-- ==== Sys2Proof/Laws/Commands.lean ====
section
/-! SUPPORT. What the operations on a ring's command do: the command changes, and it alone. -/

namespace Sys2Proof.Machine

theorem find_modWhere {l : List Cmd} {i : Nat} {c : Cmd} {f : Cmd → Cmd} (h : l.find? (fun x => x.index == i) = some c)
    (hf : ∀ x, (f x).index = x.index) :
    (modWhere (fun x : Cmd => x.index == i) f l).find? (fun x => x.index == i) = some (f c) := by
  induction l with
  | nil => simp at h
  | cons x l ih =>
    rw [List.find?_cons] at h
    unfold modWhere
    rw [List.map_cons, List.find?_cons]
    by_cases hx : x.index = i
    · have h1 : (x.index == i) = true := by simp [hx]
      rw [h1] at h
      injection h with h
      have h2 : ((if (x.index == i) = true then f x else x).index == i) = true := by rw [h1]; simp [hf, hx]
      simp only [h1, if_true] at h2 ⊢
      rw [h2, h]
    · have h1 : (x.index == i) = false := by simp [hx]
      rw [h1] at h
      simp only [h1]
      have := ih h
      unfold modWhere at this
      simpa [h1] using this

/-- A ring with a command in it is not the table's default. -/
theorem ring_ne_default {r : Ring} {i : Nat} {c : Cmd} (h : r.cmds.find? (fun x => x.index == i) = some c) : r ≠ {} := by
  intro e; rw [e] at h; cases h

/-- What a change of a command leaves at its index. -/
theorem cmd_onCmd {d : Dev} {ring index : Nat} {c : Cmd} {f : Cmd → Cmd} (h : d.cmd ring index = some c)
    (hf : ∀ x, (f x).index = x.index) : (d.onCmd ring index f).cmd ring index = some (f c) := by
  have h1 := find_modWhere (f := f) h hf
  show (tget ({} : Ring) (tput {} d.hif.rings ring _) ring).cmds.find? _ = _
  rw [tget_tput_new (ring_ne_default h1)]
  exact h1

theorem cmd_cmdDone {d : Dev} {ring index : Nat} {c : Cmd} (h : d.cmd ring index = some c) (status result : Nat) :
    (cmdDone d ring index status result).cmd ring index =
      some { c with phase := .done, status := status, result := result } := cmd_onCmd h fun _ => rfl

theorem cmd_cmdFail {d : Dev} {ring index : Nat} {c : Cmd} (h : d.cmd ring index = some c) (status off : Nat) :
    (cmdFail d ring index status off).cmd ring index =
      some { c with phase := .done, status := status, failOffset := off, result := 0 } := cmd_onCmd h fun _ => rfl

/-- A command that is ready stands at its index. -/
theorem cmd_of_ready {d : Dev} {ring index op : Nat} {c : Cmd} (h : d.cmdReady ring index op = some c) :
    d.cmd ring index = some c := by
  unfold Dev.cmdReady at h
  split at h
  · split at h
    · injection h with h; subst h; assumption
    · cases h
  · cases h

/-- A command whose checks all pass acts. -/
theorem cmdChecks_pass {d : Dev} {ring index op : Nat} {c : Cmd} {checks : Cmd → List (Bool × (Nat × Nat))}
    {f : Dev → Cmd → Dev} (h : d.cmdReady ring index op = some c) (hc : firstFail (checks c) = none) :
    cmdChecks d ring index op checks f = f d c := by
  unfold cmdChecks; rw [h]; simp only [hc]

/-- A command fails at the first check that does not pass. -/
theorem cmdChecks_fail {d : Dev} {ring index op st off : Nat} {c : Cmd} {checks : Cmd → List (Bool × (Nat × Nat))}
    {f : Dev → Cmd → Dev} (h : d.cmdReady ring index op = some c) (hc : firstFail (checks c) = some (st, off)) :
    cmdChecks d ring index op checks f = cmdFail d ring index st off := by
  unfold cmdChecks; rw [h]; simp only [hc]

/-- Every change of a command leaves everything but the rings as it was. -/
theorem onCmd_frame (d : Dev) (ring index : Nat) (f : Cmd → Cmd) :
    d.onCmd ring index f = { d with hif := { d.hif with rings := (d.onCmd ring index f).hif.rings } } := rfl

end Sys2Proof.Machine
end

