-- ==== Sys2Proof/Tests/Slice0.lean ====
section
/-! SUPPORT. Tests of the model: a witness for the hypotheses of every statement (one theorem for each statement, one
conjunct for each clause that has hypotheses), the operand checks, and the worked examples of the spec. -/

namespace Sys2Proof.Machine

open Sys2Proof

set_option Elab.async false

/-- A running node: every die ready, the host link at full service, memory initialised, the associative match ready. -/
def dB : Dev :=
  { now := 100000000,
    dies := { st := (List.range 32).map fun n => (n, .ready), step := 6 },
    boot := { mode := .firmware },
    regs := { arrays := 0xFFFF, fabricId := 5, nodeId := 0x2E11 },
    hif := { link := .full, gts := 64, width := 8, cacheEn := true, memEn := true, committed := true, base := 2 ^ 42 },
    lp := { done := (List.range 16).map fun n => (n, true), readyCh := (List.range 16).map fun n => (n, 255) },
    mbr := { domain := 17 },
    mat := { ready := true, areas := [0, 4] } }

/-- A powered state with a device. -/
def wOn (d : Dev) : State := { dev := d }

/-- A descriptor of an opcode and tenant 7, with fields given by offset, size and value. -/
def dsc (op : Nat) (fs : List (Nat × Nat × Nat)) : Bytes :=
  fs.foldl (fun b f => setAt b f.1 (toLe f.2.1 f.2.2)) (toLe 1 op ++ zeros 7 ++ toLe 2 7 ++ zeros 54)

/-- A command stands in a ring. -/
def cmdIn (d : Dev) (c : Cmd) : Dev := d.onRing 0 fun r => { r with state := .enabled, base := 0x100004, cplBase := 0x200004, cmds := [c] }

/-- A command that is ready to act. -/
def cReady (op : Nat) (fs : List (Nat × Nat × Nat)) (buf : Bytes) : Cmd :=
  { index := 0, phase := .ready, desc := dsc op fs, buf := buf }

def wReadyOn (d : Dev) (op : Nat) (fs : List (Nat × Nat × Nat)) (buf : Bytes) : State := wOn (cmdIn d (cReady op fs buf))
def wReady (op : Nat) (fs : List (Nat × Nat × Nat)) (buf : Bytes) : State := wReadyOn dB op fs buf

/-- A command whose descriptor has arrived. -/
def wCmd (op : Nat) (fs : List (Nat × Nat × Nat)) (buf : Bytes) : State :=
  wOn (cmdIn dB { index := 0, phase := .waiting, desc := dsc op fs, buf := buf })

def wDone : State := wOn (cmdIn dB { index := 0, phase := .done, desc := dsc 0x26 [] })

/-- A composition bound to slice 0 for tenant 7. -/
def dComp : Dev := { dB with mbr := { dB.mbr with compositions := [(2, { id := 9, tenant := 7, slices := [0] })] } }

def bindFields : List (Nat × Nat × Nat) := [(0x10, 1, 2), (0x14, 4, 9), (0x18, 1, 1)]

def wRestart : State :=
  wReadyOn ({ dB with mbr := { dB.mbr with compositions :=
    [(2, { id := 9, tenant := 7, slices := [0], restarting := some ([0], dsc 0x03 bindFields, 0, 0) })] } }) 0x03 bindFields []

/-- Three witnesses of domain 17 in domains of their own. -/
def fdFields : List (Nat × Nat × Nat) :=
  [(0x11, 1, 3), (0x12, 2, 17), (0x14, 2, 17), (0x16, 2, 300), (0x18, 1, 2), (0x1C, 4, 0x111), (0x20, 4, 0x112), (0x24, 4, 0x113),
   (0x30, 2, 21), (0x32, 2, 22), (0x34, 2, 23)]

def fdSetFields : List (Nat × Nat × Nat) :=
  [(0x10, 1, 1), (0x11, 1, 3), (0x12, 2, 17), (0x1C, 4, 0x111), (0x20, 4, 0x112), (0x24, 4, 0x114), (0x30, 2, 21), (0x32, 2, 22),
   (0x34, 2, 24)]

/-- A node that is a LIVE witness of domain 17. -/
def dWit : Dev :=
  { dB with mbr := { dB.mbr with
    domain := 21
    view := [(0x111, { live := true, domain := 22 }), (0x333, { live := true, domain := 17 }), (0x2E11, { live := true, domain := 21 })]
    domains := [(17, { witnesses := [(0x2E11, 21), (0x111, 22), (0x113, 23)] })] } }

def wWitness (op : Nat) (fs : List (Nat × Nat × Nat)) : State := wReadyOn dWit op fs []

def wEnter : State :=
  wReadyOn ({ dB with now := 1000000000, mbr := { dB.mbr with entering := [(0, 0, 0)], joining := true } }) 0x06 [] []

def wSnap : State := wOn { dB with cnt := { snap := some { ring := 0, index := 0, mode := 0, target := 0, mask := 0xFFFFFFFF } } }

def scanFields : List (Nat × Nat × Nat) := [(0x10, 2, 1), (0x20, 4, 16), (0x30, 4, 16)]

def wScan : State :=
  wReadyOn ({ dB with dies := { dB.dies with st := tput .inReset dB.dies.st 28 .lost }, mat := { dB.mat with lookups :=
    [{ ring := 0, index := 0, next := 0, hits := 0, out := [], scanning := true }] } }) 0x0C scanFields (zeros 16)

/-- The prefix partition's first run has no hole. -/
def wHole : State :=
  wOn { dB with mat := { dB.mat with
    repairs := [(1, [(partRange dB 1).1])]
    entries := (List.range 16).map fun i => (matIndex 28 ((partRange dB 1).1 + i), { value := i, care := 0, action := 0, prio := i }) } }

/-- A node that holds one open shard of object 5 of tenant 7, whose home it is; composition 9 serves the tenant on slice 0. -/
def oB : Obj :=
  { format := 0, tCode := 0, hkv := 2, dCode := 0, layers := 2, composition := 9, home := 0x2E11
    shards := [(0, { isOpen := true, primary := some 0x2E11, tail := some 0x2E11, state := 1 })] }

def hB : HomeRec :=
  { tenant := 7, object := 5, format := 0, tCode := 0, hkv := 2, dCode := 0, layers := 2, composition := 9, home := 0x2E11, mirror := none,
    epoch := 3, isHome := true, shards := [{ isOpen := true, primary := some 0x2E11, tail := some 0x2E11, state := 1, epoch := 1 }] }

def dObj : Dev :=
  { dComp with
    obj := { objs := [(mkObj 7 5, oB)] }
    mbr := { dComp.mbr with
      homes := [(mkObj 7 5, hB)]
      view := [(0x111, { live := true, domain := 22 }), (0x2E11, { live := true, domain := 17 })] } }

def cObjReady (op : Nat) (fs : List (Nat × Nat × Nat)) (buf : Bytes) : State := wReadyOn dObj op fs buf

/-- The record of a new object 6 of tenant 7. -/
def newRecord : Bytes :=
  recordBytes { hB with object := 6, epoch := 0, shards := [{ isOpen := true, primary := some 0x2E11 }] }

def dLoad : Dev :=
  { dObj with obj := { dObj.obj with loads := [(0, 40, false, 0)], runs := [(runKey 1 40, { count := 2, tenant := 7, use := .load 0 })] } }

def dRma : Dev :=
  { dObj with rma := { domains := [(3, { tenant := 7, key := 0x55 })]
                       regs := [(9, { domain := 3, base := 0x10000, length := 0x10000, read := true, write := true, tier1 := false, target := 0x700000 })] } }

/-- A job of one FILL of one row. -/
def fillJob : Bytes := toLe 2 1 ++ toLe 2 7 ++ zeros 12 ++ [2, 0] ++ toLe 2 1 ++ toLe 4 131072 ++ zeros 8

/-- A node with link 0 in a state of its own. -/
def dLink (l : Link) : Dev := { dB with fab := { links := [(0, l)] }, now := 20000000 }

/-- A message of the fabric. -/
def fMsg (r : MsgRoute) : FMsg :=
  { id := 4, inLink := some 0, vc := 2, chunks := [buildMsg dB 0x2E11 2 3 7 { ttype := 0 } (zeros 8)], eom := true, route := r, service := 3, subscriber := 1,
    stamp := 0, wait := 100 }

def dFab (r : MsgRoute) : Dev := { dLink { state := .active } with fab := { links := [(0, { state := .active })], msgs := [fMsg r] } }

/-- An open connection 3 of tenant 7 to node 0x111. -/
def cOpen : Conn := { state := .open_, tenant := 7, peer := 0x111, peerConn := 9, peerGen := 4 }

def dConn (c : Conn) : Dev :=
  { dObj with now := 200000000, tr := { conns := [(3, c)], cache := [(19, [3])] } }

/-- A message of the inbox with a transport type and a body, on connection 3. -/
def inb (ttype : Nat) (body : Bytes) : Inb :=
  { id := 6, bytes := buildMsg dB 0x2E11 2 3 7 { ttype := ttype, dstConn := 3 } body, vc := 2, conn := 3, action := 0, inLink := 0, at_ := 0 }

def dInb (c : Conn) (m : Inb) : Dev := { dConn c with tr := { (dConn c).tr with inbox := [m] } }

/-- An attention request of object 5 of tenant 7 over pages 0 and 1 on slot 0. -/
def reqBody : Bytes :=
  setAt (setAt (setAt (setAt (setAt (setAt (zeros 96) 0 [0x23]) 2 (toLe 2 7)) 4 (toLe 4 5)) 0xA [1, 1, 1]) 0x18 (toLe 4 1)) 0x28 [0, 0, 128, 63]

def ctxB : Ctx := { die := 0, head := 0, todo := [] }

def reqB : Request :=
  { serial := 0, body := reqBody, back := { conn := 3 }, arrived := 0, deadline := 1000, epoch := 0, composition := 2, ctxs := [ctxB]
    parts := [{ die := 0, head := 0, level := 0, index := 0 }] }

def slotB : Slot := { reserved := true, tenant := 7, object := 5, lease := 1000, requester := 0x111, holds := [{ die := 0, slice := 0, blocks := 1, credits := 1 }] }

def dSlot (x : Slot) (r : Option Request) : Dev :=
  { dConn cOpen with attn := { slots := [(0, x)], requests := match r with | some r => [(0, r)] | none => [] } }

def stagedB : Staged := { id := 2, die := 0, slice := 0, key := mkKey 7 5 0 0, valid := 16, growing := false, run := runKey 1 100 }

def dStaged (c : Staged) : Dev := { dSlot slotB none with attn := { staged := [c] } }

def appendBody (mirror : Nat) : Bytes :=
  setAt (setAt (setAt (zeros 64) 0 [0x28, BitVec.ofNat 8 mirror]) 2 (toLe 2 7)) 4 (toLe 4 5)

def heldB : HeldAppend :=
  { id := 1, bytes := (inb 0 (appendBody 0)).bytes, conn := 3, action := 0, arrived := 0, key := mkKey 7 5 0 0, die := 0, why := 0, mirror := false }

/-- A firmware node that is LIVE in domain 21 and a witness of domain 17, with one membership message. -/
def dMbr (body : Bytes) : Dev :=
  { dWit with now := 200000000, tr := { conns := [(3, cOpen)], cache := [(19, [3])], inbox := [{ inb 0 body with vc := 0 }] } }

def chg (n : Nat) : Change := { change := n, subject := 0x333, epoch := 1 }

/-- A home node with one record message on connection 3. -/
def dRec (body : Bytes) : Dev := dInb cOpen (inb 0 body)

def shadowW (c : Compared) : Shadowing := { shadow := 0x111, sample := 16, matchesWanted := 10, compared := [c] }

def dShadow (c : Compared) : Dev :=
  { dConn cOpen with mbr := { dObj.mbr with shadowings := [(mkObj 7 5 * 256, shadowW c)] } }

def moveB : Move := { id := 3, key := mkKey 7 5 0 0, priority := 1 }

def dMove (m : Move) : Dev :=
  { dConn cOpen with obj := { dObj.obj with pages := [(mkKey 7 5 0 0, { frame := 100, count := 2, tier := 1, state := .sealed, refs := 1 })], moves := [m] } }

def dRecov (r : Recovery) (st : PageState) : Dev :=
  { dConn cOpen with obj := { dObj.obj with
      pages := [(mkKey 7 5 0 0, { frame := 100, count := 2, tier := 1, state := st, refs := 1 })], recoveries := [(mkKey 7 5 0 0, r)] } }

def dRun (r : Run) : Dev := { dConn cOpen with obj := { dObj.obj with runs := [(runKey 1 100, r)] } }

/-- An object whose policy keeps it in tier 2, with a page of tier 1 to move there. -/
def dTier : Dev :=
  { dMove moveB with obj := { (dMove moveB).obj with
      objs := [(mkObj 7 5, { oB with policy := 3, groups := [(0, 0)] })], pathUp := true, extents := [(0, 40960000)] } }
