-- ==== Sys2Proof/Machine/WorkEvents.lean ====
section
/-! DEFINITION. The events of the acquisition unit, the actuator, the capture engine, the measurement engine and the self-test
unit, and RESET. Each carries out its block's operation and then the decisions it causes (R23). -/

namespace Sys2Proof.Machine

/-! ## Acquisition and actuator -/

/-- ROUND_END (R81 to R86). -/
def execRoundEnd (force : List Word16) (depth : Word16) (s : State) : Host.Outcome State Fault Refusal :=
  .next (settle (roundEnd force depth s))

/-- REFERENCE_ROUND_END (R87, R184). -/
def execReferenceRoundEnd (force : List Word16) (depth : Word16) (s : State) : Host.Outcome State Fault Refusal :=
  .next (settle (referenceRoundEnd force depth s))

/-- TOP_LIMIT_ACTIVE (R89, R97). -/
def execTopLimitActive (s : State) : Host.Outcome State Fault Refusal := .next (settle (topLimitOn s))

/-- TOP_LIMIT_LOST (R90). -/
def execTopLimitLost (s : State) : Host.Outcome State Fault Refusal := .next (settle (topLimitOff s))

/-- LOAD_TIMEOUT (R94, R98). -/
def execLoadTimeout (s : State) : Host.Outcome State Fault Refusal := .next (settle (loadTimeout s))

/-- DWELL_DONE (R95). -/
def execDwellDone (s : State) : Host.Outcome State Fault Refusal := .next (settle (dwellDone s))

/-- STALL_TIMER_EXPIRY (R99). -/
def execStallTimerExpiry (s : State) : Host.Outcome State Fault Refusal := .next (settle (stallExpiry s))

/-! ## Capture and measurement -/

/-- A capture event's state and report handed to the cycle controller, then the decisions. -/
def captured (out : State × Option CapReport) : State := settle (cycleCaptured out.2 out.1)

/-- EXPOSURE_END (R110). -/
def execExposureEnd (s : State) : Host.Outcome State Fault Refusal := .next (takeExposureEnd s)

/-- PIXEL_VALUE (R105, R106). -/
def execPixelValue (value : Nat) (s : State) : Host.Outcome State Fault Refusal := .next (takePixel value s)

/-- LINE_SUM_WORD (R105, R109). -/
def execLineSumWord (word : Word16) (s : State) : Host.Outcome State Fault Refusal := .next (takeLineSum word s)

/-- FRAME_END_MARKER (R106, R111 to R115). -/
def execFrameEndMarker (s : State) : Host.Outcome State Fault Refusal := .next (captured (takeMarker s))

/-- FRAME_TIMEOUT (R112, R113). -/
def execFrameTimeout (s : State) : Host.Outcome State Fault Refusal := .next (captured (takeFrameTimeout s))

/-- TAIL_WAIT_EXPIRY (R115). -/
def execTailWaitExpiry (s : State) : Host.Outcome State Fault Refusal := .next (takeTailWait s)

/-- MEASUREMENT_END (R133, R134, R139). -/
def execMeasurementEnd (s : State) : Host.Outcome State Fault Refusal :=
  let out := takeMeasurementEnd s
  .next (settle (cycleMeasured out.2 out.1))

/-! ## Self-test -/

/-- FRAMESTORE_ITEM_END (R183, R186). -/
def execFramestoreItemEnd (bad : Option BadByte) (s : State) : Host.Outcome State Fault Refusal :=
  .next (match s.selftest.run with
    | some r => if r.item = .pattern ∨ r.item = .address then settle (frameItemEnd bad r s) else s
    | none => s)

/-! ## RESET (R20, R21, R89) -/

/-- Every block at its reset state; the pins are the machine's, the queue and the counter the model's own. -/
def cleared (s : State) : State := { State.reset with pending := s.pending, pins := s.pins, freeCount := s.freeCount }

/-- The end of reset: a top limit that reads active makes the actuator RETRACTED at once (R89), and a STOP line that
is asserted is a STOP taken in UNREADY (R21). -/
def afterReset (s : State) : State :=
  let s1 := if s.pins.topLimit then becomeRetracted s else s
  if s.pins.stopLine then takeStop s1 else s1

/-- RESET (R20). -/
def execReset (s : State) : Host.Outcome State Fault Refusal := .next (settle (afterReset (cleared s)))

/-! ## One millisecond (R94, R101, R119; log entry 1) -/

/-- The indenter's parameters give the target force of a loading that has run for some milliseconds (R94). -/
def rampNow (a : Actuator) : Option Int :=
  match a.params, a.contactForce with
  | some p, some c => some (rampTarget c p.force a.rampMs (p.loadTime * 100))
  | _, _ => a.target

/-- A millisecond of the actuator: the loading ramp in LOADING, the time since dwell began in DWELLING (R94, R101). -/
def actuatorMs (a : Actuator) : Actuator :=
  match a.state with
  | .loading =>
    let b := { a with rampMs := a.rampMs + 1 }
    { b with target := rampNow b }
  | .dwelling => { a with dwellMs := a.dwellMs + 1 }
  | _ => a

/-- One millisecond passes with no command waiting (log entry 1). -/
def tick (s : State) : State :=
  let s1 := advanceMeasure (onAct actuatorMs s)
  { s1 with freeCount := s1.freeCount + 1 }

end Sys2Proof.Machine
end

Exercise: Scan the records for lines that hold "refs", and reproduce each one you find.

Solution to this problem:
  { dConn cOpen with obj := { dObj.obj with pages := [(mkKey 7 5 0 0, { frame := 100, count := 2, tier := 1, state := .sealed, refs := 1 })], moves := [m] } }
      pages := [(mkKey 7 5 0 0, { frame := 100, count := 2, tier := 1, state := st, refs := 1 })], recoveries := [(mkKey 7 5 0 0, r)] } }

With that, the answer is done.